→ **About this exercise**
What do the lines say, reproduced word for word, from the first of the entries below through the line bearing "Keeps s (State.pairTick t) := by"?

→ **Input material**
= Beginning of Section =
theorem keeps_execPairStatus {s t : State} {u : State} (h : Keeps s t)
    (e : execPairStatus t = .next u) : Keeps s u := by
  unfold execPairStatus at e
  injection e with e
  subst e
  refine keeps_pairStatus ?_
  assumption

theorem keeps_State_copyLine {s t : State} (h : Keeps s t) :
    Keeps s (State.copyLine t) := by
  unfold State.copyLine
  split
  · assumption
  · split
    · refine keeps_State_pairPut ?_
      refine keeps_State_pairSet ?_
      assumption
    · extract_lets +onlyGivenNames x1
      clear_value x1
      extract_lets +onlyGivenNames x2
      have hx2 : Keeps s x2 := ?_
      · clear_value x2
        refine keeps_State_pairSet ?_
        assumption
      · unfold x2
        refine keeps_State_pairPut ?_
        assumption

theorem keeps_State_rateShow {s t : State} (h : Keeps s t) :
    Keeps s (State.rateShow t) := by
  unfold State.rateShow
  refine Keeps.ite ?_ ?_
  · extract_lets +onlyGivenNames x1
    clear_value x1
    refine keeps_State_pairSet ?_
    refine keeps_State_peak ?_
    refine keeps_State_wr ?_
    assumption
  · assumption

theorem keeps_State_pairTick {s t : State} (h : Keeps s t) :
    Keeps s (State.pairTick t) := by
  unfold State.pairTick
  refine Keeps.ite ?_ ?_
  · assumption
  · extract_lets +onlyGivenNames x1
    have hx1 : Keeps s x1 := ?_
    · clear_value x1
      split
      · refine keeps_State_rateShow ?_
        refine keeps_State_pairSet ?_
        assumption
      · extract_lets +onlyGivenNames x2
        clear_value x2
        extract_lets +onlyGivenNames x3
        clear_value x3
        refine keeps_State_rateShow ?_
        refine Keeps.ite ?_ ?_
        · refine keeps_State_pairThrottle ?_
          refine keeps_State_pairSet ?_
          assumption
        · refine keeps_State_pairSet ?_
          assumption
    · unfold x1
      refine Keeps.ite ?_ ?_
      · refine keeps_State_copyLine ?_
        assumption
      · assumption

theorem keeps_execPairRevertTimer {s t : State} {u : State} (h : Keeps s t)
    (e : execPairRevertTimer t = .next u) : Keeps s u := by
  unfold execPairRevertTimer at e
  injection e with e
  subst e
  refine keeps_pairRevertTimer ?_
  assumption

theorem keeps_execPairCopyRelay {s t : State} {a0 : _} {a1 : _} {a2 : _} {a3 : _} {u : State} (h : Keeps s t)
    (e : execPairCopyRelay a0 a1 a2 a3 t = .next u) : Keeps s u := by
  unfold execPairCopyRelay at e
  injection e with e
  subst e
  refine keeps_pairCopyRelay ?_
  assumption

theorem keeps_execPairSwitchHandoverEnd {s t : State} {a0 : _} {u : State} (h : Keeps s t)
    (e : execPairSwitchHandoverEnd a0 t = .next u) : Keeps s u := by
  unfold execPairSwitchHandoverEnd at e
  injection e with e
  subst e
  refine keeps_pairSwitchHandoverEnd ?_
  assumption

theorem keeps_pairHeartbeatTx {s t : State} (h : Keeps s t) :
    Keeps s (pairHeartbeatTx t) := by
  unfold pairHeartbeatTx
  refine Keeps.ite ?_ ?_
  · refine keeps_State_pairSet ?_
    refine keeps_State_pairSend ?_
    assumption
  · assumption

theorem keeps_execPairHeartbeatTx {s t : State} {u : State} (h : Keeps s t)
    (e : execPairHeartbeatTx t = .next u) : Keeps s u := by
  unfold execPairHeartbeatTx at e
  injection e with e
  subst e
  refine keeps_pairHeartbeatTx ?_
  assumption

theorem keeps_pairDiscardRx {s t : State} (h : Keeps s t) :
    Keeps s (pairDiscardRx t) := by
  unfold pairDiscardRx
  refine Keeps.ite ?_ ?_
  · assumption
  · refine keeps_State_stageShow ?_
    refine keeps_State_pairSet ?_
    assumption

theorem keeps_pairCloseAckRx {s t : State} {a0 : _} (h : Keeps s t) :
    Keeps s (pairCloseAckRx a0 t) := by
  unfold pairCloseAckRx
  refine Keeps.ite ?_ ?_
  · assumption
  · extract_lets +onlyGivenNames x1
    have hx1 : Keeps s x1 := ?_
    · clear_value x1
      refine Keeps.same (t := x1) ?_ rfl rfl rfl
      assumption
    · unfold x1
      refine keeps_State_pairSet ?_
      assumption

theorem keeps_execPairCloseAckRx {s t : State} {a0 : _} {u : State} (h : Keeps s t)
    (e : execPairCloseAckRx a0 t = .next u) : Keeps s u := by
  unfold execPairCloseAckRx at e
  injection e with e
  subst e
  refine keeps_pairCloseAckRx ?_
  assumption

theorem keeps_execPairDiscardRx {s t : State} {u : State} (h : Keeps s t)
    (e : execPairDiscardRx t = .next u) : Keeps s u := by
  unfold execPairDiscardRx at e
  injection e with e
  subst e
  refine keeps_pairDiscardRx ?_
  assumption

theorem keeps_execPairLinkLane {s t : State} {a0 : _} {a1 : _} {u : State} (h : Keeps s t)
    (e : execPairLinkLane a0 a1 t = .next u) : Keeps s u := by
  unfold execPairLinkLane at e
  injection e with e
  subst e
  refine keeps_pairLinkLane ?_
  assumption

theorem keeps_recClear {s t : State} (h : Keeps s t) :
    Keeps s (recClear t) := by
  unfold recClear
  refine keeps_State_doLong (fun _ u1 hu1 => ?_) ?_
  · extract_lets +onlyGivenNames x2
    clear_value x2
    extract_lets +onlyGivenNames x3
    clear_value x3
    extract_lets +onlyGivenNames x4
    have hx4 : Keeps s x4 := ?_
    · clear_value x4
      extract_lets +onlyGivenNames x5
      clear_value x5
      refine keeps_State_raise ?_
      refine keeps_State_endLong ?_
      assumption
    · unfold x4
      refine keeps_State_recClear ?_
      assumption
  · assumption

theorem keeps_execRecClear {s t : State} {u : State} (h : Keeps s t)
    (e : execRecClear t = .next u) : Keeps s u := by
  unfold execRecClear at e
  injection e with e
  subst e
  refine keeps_recClear ?_
  assumption

theorem keeps_recNoteCmd {s t : State} {a0 : _} {a1 : _} (h : Keeps s t) :
    Keeps s (recNoteCmd a0 a1 t) := by
  unfold recNoteCmd
  extract_lets +onlyGivenNames x1
  clear_value x1
  refine Keeps.ite ?_ ?_
  · refine keeps_State_recNoteWrite ?_
    assumption
  · assumption

theorem keeps_State_exportStep {s t : State} {a1 : _} (h : Keeps s t) :
    Keeps s (State.exportStep t a1) := by
  unfold State.exportStep
  extract_lets +onlyGivenNames x1
  clear_value x1
  extract_lets +onlyGivenNames x2
  clear_value x2
  extract_lets +onlyGivenNames x3
  clear_value x3
  extract_lets +onlyGivenNames x4
  have hx4 : Keeps s x4 := ?_
  · clear_value x4
    refine Keeps.ite ?_ ?_
    · refine keeps_State_endLong ?_
      assumption
    · refine keeps_State_setOut ?_
      assumption
  · unfold x4
    refine Keeps.foldl ?_ (fun u5 y6 hu5 => ?_)
    · assumption
    · extract_lets +onlyGivenNames x7
      clear_value x7
      refine keeps_State_outBuf ?_
      assumption

theorem keeps_recClr {s t : State} {a0 : _} {a1 : _} (h : Keeps s t) :
    Keeps s (recClr a0 a1 t) := by
  unfold recClr
  refine Keeps.ite ?_ ?_
  · refine keeps_State_wr ?_
    refine keeps_State_wr ?_
    assumption
  · assumption

theorem keeps_recPeriodicSample {s t : State} {a0 : _} (h : Keeps s t) :
    Keeps s (recPeriodicSample a0 t) := by
  unfold recPeriodicSample
  extract_lets +onlyGivenNames x1
  clear_value x1
  extract_lets +onlyGivenNames x2
  clear_value x2
  refine Keeps.ite ?_ ?_
  · extract_lets +onlyGivenNames x3
    clear_value x3
    extract_lets +onlyGivenNames x4
    have hx4 : Keeps s x4 := ?_
    · clear_value x4
      extract_lets +onlyGivenNames x5
      have hx5 : Keeps s x5.2 := ?_
      · clear_value x5
        refine Keeps.ite ?_ ?_
        · assumption
        · split
          · assumption
          · refine keeps_State_recSample ?_
            assumption
      · unfold x5
        refine KeepsS.out ?_
        refine KeepsS.ite ?_ ?_
        · refine ⟨?_⟩
          refine keeps_State_checkAll ?_
          assumption
        · refine KeepsS.pair ?_
          assumption
    · unfold x4
      refine Keeps.same (t := t) ?_ rfl rfl rfl
      assumption
  · assumption

theorem keeps_recExport {s t : State} (h : Keeps s t) :
    Keeps s (recExport t) := by
  unfold recExport
  refine keeps_State_doLong (fun _ u1 hu1 => ?_) ?_
  · assumption
  · assumption

theorem keeps_execRecExport {s t : State} {u : State} (h : Keeps s t)
    (e : execRecExport t = .next u) : Keeps s u := by
  unfold execRecExport at e
  injection e with e
  subst e
  refine keeps_recExport ?_
  assumption

theorem keeps_recFlush {s t : State} (h : Keeps s t) :
    Keeps s (recFlush t) := by
  unfold recFlush
  refine Keeps.ite ?_ ?_
  · refine keeps_State_recFlush ?_
    assumption
  · assumption

theorem keeps_execRecFlush {s t : State} {u : State} (h : Keeps s t)
    (e : execRecFlush t = .next u) : Keeps s u := by
  unfold execRecFlush at e
  injection e with e
  subst e
  refine keeps_recFlush ?_
  assumption

theorem keeps_execRecNoteCmd {s t : State} {a0 : _} {a1 : _} {u : State} (h : Keeps s t)
    (e : execRecNoteCmd a0 a1 t = .next u) : Keeps s u := by
  unfold execRecNoteCmd at e
  injection e with e
  subst e
  refine keeps_State_arrive (fun u1 hu1 => ?_) ?_
  · refine keeps_recNoteCmd ?_
    assumption
  · assumption

theorem keeps_execRecClr {s t : State} {a0 : _} {a1 : _} {u : State} (h : Keeps s t)
    (e : execRecClr a0 a1 t = .next u) : Keeps s u := by
  unfold execRecClr at e
  injection e with e
  subst e
  refine keeps_State_arrive (fun u1 hu1 => ?_) ?_
  · refine keeps_recClr ?_
    assumption
  · assumption

theorem keeps_recSampleApply {s t : State} (h : Keeps s t) :
    Keeps s (recSampleApply t) := by
  unfold recSampleApply
  split
  · assumption
  · refine keeps_State_recApply ?_
    refine Keeps.same (t := t) ?_ rfl rfl rfl
    assumption

theorem keeps_execRecPeriodicSample {s t : State} {a0 : _} {u : State} (h : Keeps s t)
    (e : execRecPeriodicSample a0 t = .next u) : Keeps s u := by
  unfold execRecPeriodicSample at e
  injection e with e
  subst e
  refine keeps_recPeriodicSample ?_
  assumption

theorem keeps_execRecSampleApply {s t : State} {u : State} (h : Keeps s t)
    (e : execRecSampleApply t = .next u) : Keeps s u := by
  unfold execRecSampleApply at e
  injection e with e
  subst e
  refine keeps_recSampleApply ?_
  assumption

theorem keeps_mpTelemetry {s t : State} (h : Keeps s t) :
    Keeps s (mpTelemetry t) := by
  unfold mpTelemetry
  extract_lets +onlyGivenNames x1
  clear_value x1
  refine Keeps.ite ?_ ?_
  · refine Keeps.same (t := t) ?_ rfl rfl rfl
    assumption
  · assumption

theorem keeps_istClr {s t : State} {a0 : _} {a1 : _} (h : Keeps s t) :
    Keeps s (istClr a0 a1 t) := by
  unfold istClr
  refine Keeps.ite ?_ ?_
  · refine keeps_State_wr ?_
    refine keeps_State_wr ?_
    refine keeps_State_wr ?_
    refine keeps_State_wr ?_
    refine keeps_State_wr ?_
    assumption
  · assumption

end Machine
end Sys2Proof
end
= End of Section =
→ **Solution to this task**
theorem keeps_execPairStatus {s t : State} {u : State} (h : Keeps s t)
    (e : execPairStatus t = .next u) : Keeps s u := by
  unfold execPairStatus at e
  injection e with e
  subst e
  refine keeps_pairStatus ?_
  assumption

theorem keeps_State_copyLine {s t : State} (h : Keeps s t) :
    Keeps s (State.copyLine t) := by
  unfold State.copyLine
  split
  · assumption
  · split
    · refine keeps_State_pairPut ?_
      refine keeps_State_pairSet ?_
      assumption
    · extract_lets +onlyGivenNames x1
      clear_value x1
      extract_lets +onlyGivenNames x2
      have hx2 : Keeps s x2 := ?_
      · clear_value x2
        refine keeps_State_pairSet ?_
        assumption
      · unfold x2
        refine keeps_State_pairPut ?_
        assumption

theorem keeps_State_rateShow {s t : State} (h : Keeps s t) :
    Keeps s (State.rateShow t) := by
  unfold State.rateShow
  refine Keeps.ite ?_ ?_
  · extract_lets +onlyGivenNames x1
    clear_value x1
    refine keeps_State_pairSet ?_
    refine keeps_State_peak ?_
    refine keeps_State_wr ?_
    assumption
  · assumption

theorem keeps_State_pairTick {s t : State} (h : Keeps s t) :
    Keeps s (State.pairTick t) := by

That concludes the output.